The harrowing plot made for disturbing viewing – and playing the roles really put the actors’ emotions through the wringer.

Jill Halfpenny, who plays mum Sam, said the scenes referencing child abuse were so traumatic to film that she felt “depleted” at the end of each day.

Jill plays a mum in Dark Money (BBC/The Forge/Colin Hutton)

The former EastEnders actress, 43, said: “At the end of a day like that, you’re so exhausted from crying that your face is like a dried-up leaf. You just want to literally flop on the bed or the sofa.

“Your body doesn’t know that what it went through isn’t real, so your body has felt the trauma.

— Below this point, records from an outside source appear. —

/-! updContext. -/
@[simp] theorem State.updContext_clock (s : State) (c : Nat) (f : Context → Context) : (s.updContext c f).clock = s.clock := rfl
@[simp] theorem State.updContext_threads (s : State) (c : Nat) (f : Context → Context) : (s.updContext c f).threads = s.threads := rfl
@[simp] theorem State.updContext_groups (s : State) (c : Nat) (f : Context → Context) : (s.updContext c f).groups = s.groups := rfl
@[simp] theorem State.updContext_cohorts (s : State) (c : Nat) (f : Context → Context) : (s.updContext c f).cohorts = s.cohorts := rfl
@[simp] theorem State.updContext_launches (s : State) (c : Nat) (f : Context → Context) : (s.updContext c f).launches = s.launches := rfl
@[simp] theorem State.updContext_cores (s : State) (c : Nat) (f : Context → Context) : (s.updContext c f).cores = s.cores := rfl
@[simp] theorem State.updContext_engines (s : State) (c : Nat) (f : Context → Context) : (s.updContext c f).engines = s.engines := rfl
@[simp] theorem State.updContext_holds (s : State) (c : Nat) (f : Context → Context) : (s.updContext c f).holds = s.holds := rfl
@[simp] theorem State.updContext_mem (s : State) (c : Nat) (f : Context → Context) : (s.updContext c f).mem = s.mem := rfl
@[simp] theorem State.updContext_poison (s : State) (c : Nat) (f : Context → Context) : (s.updContext c f).poison = s.poison := rfl
@[simp] theorem State.updContext_shadow (s : State) (c : Nat) (f : Context → Context) : (s.updContext c f).shadow = s.shadow := rfl
@[simp] theorem State.updContext_pins (s : State) (c : Nat) (f : Context → Context) : (s.updContext c f).pins = s.pins := rfl
@[simp] theorem State.updContext_tlb (s : State) (c : Nat) (f : Context → Context) : (s.updContext c f).tlb = s.tlb := rfl
@[simp] theorem State.updContext_walks (s : State) (c : Nat) (f : Context → Context) : (s.updContext c f).walks = s.walks := rfl
@[simp] theorem State.updContext_reqs (s : State) (c : Nat) (f : Context → Context) : (s.updContext c f).reqs = s.reqs := rfl
@[simp] theorem State.updContext_rets (s : State) (c : Nat) (f : Context → Context) : (s.updContext c f).rets = s.rets := rfl
@[simp] theorem State.updContext_units (s : State) (c : Nat) (f : Context → Context) : (s.updContext c f).units = s.units := rfl
@[simp] theorem State.updContext_mgmt (s : State) (c : Nat) (f : Context → Context) : (s.updContext c f).mgmt = s.mgmt := rfl
@[simp] theorem State.updContext_time (s : State) (c : Nat) (f : Context → Context) : (s.updContext c f).time = s.time := rfl
@[simp] theorem State.updContext_fuses (s : State) (c : Nat) (f : Context → Context) : (s.updContext c f).fuses = s.fuses := rfl
@[simp] theorem State.updContext_ring (s : State) (c : Nat) (f : Context → Context) : (s.updContext c f).ring = s.ring := rfl
@[simp] theorem State.updContext_bells (s : State) (c : Nat) (f : Context → Context) : (s.updContext c f).bells = s.bells := rfl
@[simp] theorem State.updContext_flash (s : State) (c : Nat) (f : Context → Context) : (s.updContext c f).flash = s.flash := rfl
@[simp] theorem State.updContext_ports (s : State) (c : Nat) (f : Context → Context) : (s.updContext c f).ports = s.ports := rfl
@[simp] theorem State.updContext_frozen (s : State) (c : Nat) (f : Context → Context) : (s.updContext c f).frozen = s.frozen := rfl
@[simp] theorem State.updContext_tapIr (s : State) (c : Nat) (f : Context → Context) : (s.updContext c f).tapIr = s.tapIr := rfl
@[simp] theorem State.updContext_cur (s : State) (c : Nat) (f : Context → Context) : (s.updContext c f).cur = s.cur := rfl
@[simp] theorem State.updContext_op (s : State) (c : Nat) (f : Context → Context) : (s.updContext c f).op = s.op := rfl
@[simp] theorem State.updContext_inputs (s : State) (c : Nat) (f : Context → Context) : (s.updContext c f).inputs = s.inputs := rfl
@[simp] theorem State.updContext_outputs (s : State) (c : Nat) (f : Context → Context) : (s.updContext c f).outputs = s.outputs := rfl
@[simp] theorem State.updContext_nextId (s : State) (c : Nat) (f : Context → Context) : (s.updContext c f).nextId = s.nextId := rfl
@[simp] theorem State.updContext_free (s : State) (c : Nat) (f : Context → Context) : (s.updContext c f).free = s.free := rfl
@[simp] theorem State.updContext_moved (s : State) (c : Nat) (f : Context → Context) : (s.updContext c f).moved = s.moved := rfl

“So even though you’re telling your brain, ‘I’m acting’, your body still feels like it’s been through something traumatic.

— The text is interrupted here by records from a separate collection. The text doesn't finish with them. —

/-! Registers -/

@[simp] theorem State.writeCtxcmd_canonical (s : State) (v) (h : Memory.wf s.mem) : Canonical (s.writeCtxcmd v) := by
  unfold State.writeCtxcmd
  dsimp only
  split <;> simp [State.asEvent, h]
@[simp] theorem State.writePodcmd_canonical (s : State) (v) (h : Memory.wf s.mem) : Canonical (s.writePodcmd v) := by
  unfold State.writePodcmd
  (repeat' split) <;> simp [h]
@[simp] theorem State.writeDbgcmd_canonical (s : State) (v) (h : Memory.wf s.mem) : Canonical (s.writeDbgcmd v) := by
  unfold State.writeDbgcmd
  split <;> simp [State.asEvent, h]
@[simp] theorem State.writeReg_canonical (s : State) (r v) (h : Memory.wf s.mem) : Canonical (s.writeReg r v) := by
  unfold State.writeReg
  (repeat' split) <;> simp [State.asEvent, h]
@[simp] theorem execRegisterWrite_canonical (s : State) (h : Memory.wf s.mem) : Canonical (execRegisterWrite s) := by
  unfold execRegisterWrite
  (repeat' split) <;> simp [h]
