-- ==== Sys2Proof/Syntax.lean ====
section
/-!
DEFINITION. The commands: one constructor of `Instr` per row of the table of operations and events, and the plain data
that they carry.
-/

namespace Sys2Proof

/-- The header of a command entry as it arrives (Table 4.1): SEQ, HTAG, VER, CHK (none: the right check code), and the
path, ring or two-wire. `jbad` names the journal macros (bit m for macro m) whose copy fails its read-back after two
rewrites (R94). -/
structure CmdHdr where
  seq : Word := 1
  htag : Word := 0
  ver : BitVec 4 := 1
  chk : Option Word := none
  twoWire : Bool := false
  jbad : BitVec 3 := 0
deriving DecidableEq, Repr, Inhabited


/-- What the demodulator gives for one point (chapter 19): a string (POINT 2), the real and imaginary parts of X and Y,
signed, in the units of Table 19.1 (POINT 2: survey codes), and the coherence in 0.01 units. -/
structure Demod where
  string : BitVec 5 := 0
  xr : BitVec 32 := 0
  xi : BitVec 32 := 0
  yr : BitVec 32 := 0
  yi : BitVec 32 := 0
  coh : Byte := 0
deriving DecidableEq, Repr, Inhabited
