-- ==== Sys2Proof/Machine/Map.lean ====
section
/-!
DEFINITION. The register map: one `Row` per field of the register tables of chapters 2 to 22 (offset, stride and count
of its instances, bits, access code of R5, reset value), the rows of every page, and the page properties (PG_ID, PG_CAP).
-/

namespace Sys2Proof.Machine

/-- The access codes of Table 0.2 (R5). -/
inductive Acc
  | rw | ro | w1c | w1s | wo | rc | rwj | rwl
deriving DecidableEq, Repr, Inhabited

/-- A field of a register table: its offset in the page, the step between instances and their number, its bits, its
access code, its reset value, and whether it is staged (R57). -/
structure Row where
  off : Nat
  stride : Nat
  count : Nat
  lo : Nat
  width : Nat
  acc : Acc
  reset : Nat
  staged : Bool
deriving DecidableEq, Repr, Inhabited

/-- One field of one instance: where it lies and what the table says of it. -/
structure Fld where
  page : Nat
  off : Nat
  lo : Nat
  width : Nat
  acc : Acc
  reset : Nat
  staged : Bool
deriving DecidableEq, Repr, Inhabited

/-- The key of a field: page, offset and lowest bit, in one number (each page has offsets below 0x1000). -/
def Fld.key (f : Fld) : Nat := f.page * 131072 + f.off * 32 + f.lo

/-- The field of instance `i` of a row, on page `pg`. -/
def Row.at (r : Row) (pg i : Nat) : Fld :=
  { page := pg, off := r.off + r.stride * i, lo := r.lo, width := r.width, acc := r.acc, reset := r.reset,
    staged := r.staged }

/-- The instance whose register lies at offset `x`, if the row has one there. -/
def Row.indexAt (r : Row) (x : Nat) : Option Nat :=
  if x < r.off then none
  else if r.stride = 0 then (if x = r.off then some 0 else none)
  else if (x - r.off) % r.stride = 0 ∧ (x - r.off) / r.stride < r.count then some ((x - r.off) / r.stride) else none

namespace Reg

/-- TMB_CFG.AUTORET [0] RW, reset 0x1 (R47): 1: return to the crystal after 100 ms without a loss -/
def tmbCfgAutoret : Row := ⟨0x40, 0x4, 1, 0, 1, .rw, 0x1, false⟩

/-- TMB_CFG.FORCEINT [1] RW, reset 0x0 (R47): 1: run on the internal oscillator. Takes effect in BENCH only; ignored in other states -/
def tmbCfgForceint : Row := ⟨0x40, 0x4, 1, 1, 1, .rw, 0x0, false⟩

/-- TMB_STAT.PLLLOCK [0] RO, reset 0x0 (R47): PLL locked -/
def tmbStatPlllock : Row := ⟨0x44, 0x4, 1, 0, 1, .ro, 0x0, false⟩

/-- TMB_STAT.XTALOK [1] RO, reset 0x0 (R47): Crystal running and qualified -/
def tmbStatXtalok : Row := ⟨0x44, 0x4, 1, 1, 1, .ro, 0x0, false⟩

/-- TMB_STAT.ONINT [2] RO, reset 0x1 (R47): PLL referenced to the internal oscillator -/
def tmbStatOnint : Row := ⟨0x44, 0x4, 1, 2, 1, .ro, 0x1, false⟩

/-- TMB_STAT.CALOK [3] RO, reset 0x0 (R47): Interpolator code valid -/
def tmbStatCalok : Row := ⟨0x44, 0x4, 1, 3, 1, .ro, 0x0, false⟩

/-- TMB_STAT.SLEWING [4] RO, reset 0x0 (R47): Holdover or slew in progress -/
def tmbStatSlewing : Row := ⟨0x44, 0x4, 1, 4, 1, .ro, 0x0, false⟩

/-- TMB_US_LO.US [31:0] RO, reset 0x0 (R47): Microsecond counter, low word; a read latches the high word -/
def tmbUsLoUs : Row := ⟨0x48, 0x4, 1, 0, 32, .ro, 0x0, false⟩

/-- TMB_US_HI.US [31:0] RO, reset 0x0 (R47): High word latched by the last TMB_US_LO read -/
def tmbUsHiUs : Row := ⟨0x4c, 0x4, 1, 0, 32, .ro, 0x0, false⟩

/-- TMB_CAL.TAPCODE [6:0] RO, reset 0x00 (R47): Interpolator tap code in use, 0–127; value not specified (R34) -/
def tmbCalTapcode : Row := ⟨0x50, 0x4, 1, 0, 7, .ro, 0x0, false⟩

/-- TMB_CAL.CALCNT [31:16] RO, reset 0x0000 (R47): Calibration updates, wrapping -/
def tmbCalCalcnt : Row := ⟨0x50, 0x4, 1, 16, 16, .ro, 0x0, false⟩

/-- TMB_XLOSS.XLOSSCNT [15:0] RO, reset 0x0000 (R47): Crystal losses since cold reset, saturating -/
def tmbXlossXlosscnt : Row := ⟨0x54, 0x4, 1, 0, 16, .ro, 0x0, false⟩

/-- FAB_CFG.LPWARN [9:0] RW, reset 0x032 (R47): Loop slack warning level, ns -/
def fabCfgLpwarn : Row := ⟨0x40, 0x4, 1, 0, 10, .rw, 0x32, false⟩

/-- FAB_CFG.ABCWARN [23:16] RW, reset 0x0A (R47): Abacus window remaining for warning, µs -/
def fabCfgAbcwarn : Row := ⟨0x40, 0x4, 1, 16, 8, .rw, 0xa, false⟩

/-- FAB_LPTOK.TOK [15:0] W1C, reset 0x0000 (R47): Bit n: loop n formed a late token -/
def fabLptokTok : Row := ⟨0x44, 0x4, 1, 0, 16, .w1c, 0x0, false⟩

/-- FAB_LPTOK.STOP [31:16] RO, reset 0x0000 (R47): Bit n: loop n stopped by R44; cleared at loop restart -/
def fabLptokStop : Row := ⟨0x44, 0x4, 1, 16, 16, .ro, 0x0, false⟩

/-- FAB_HSCYC.CYC [11:0] RO, reset 0x000 (R47): Measured handshake cycle, ps -/
def fabHscycCyc : Row := ⟨0x48, 0x4, 1, 0, 12, .ro, 0x0, false⟩

/-- FAB_ABCLATE.CNT [31:0] RC, reset 0x0 (R47): Late abacus settles -/
def fabAbclateCnt : Row := ⟨0x4c, 0x4, 1, 0, 32, .rc, 0x0, false⟩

“There isn’t really a point in a show like that where it’s like, ‘Oh, should we all go for pizza tonight? Do you fancy having a drink?’.

The series is about a couple who put their child in the most horrific circumstances (BBC/The Forge/Colin Hutton)

“I’m just depleted completely. You just have to keep the end goal in sight, with something like this.”

Mum-of-one Jill stars alongside Babou Ceesay as husband Manny and Max Fincham as child star Isaac in the series which returns with episode 2 tonight at 9pm.

She praised writer Levi David Addai for creating believable, flawed characters such as Sam.

Jill – who played Phil Mitchell’s wife Kate in EastEnders alongside actor Steve McFadden – told the Series Linked TV podcast: “I’ve been doing telly for 30 years now and people have this idea that women have to be likeable all the time on TV.

“I’ve had directors say to me in the past, ‘Can you just soften it a bit? Can you make her a bit more likable?’

“I find it really annoying and I find it really patronising. We’re all very complicated, complex human beings.

“We all make decisions in our lives where we look back and think, “Was that me? Was that the person that I am now?

“The thing that I loved about Sam is, yeah, she makes some decisions which, when you’re watching you’re probably thinking, ‘Oh Sam, please’.

“But that’s real. That is what being a human being is.”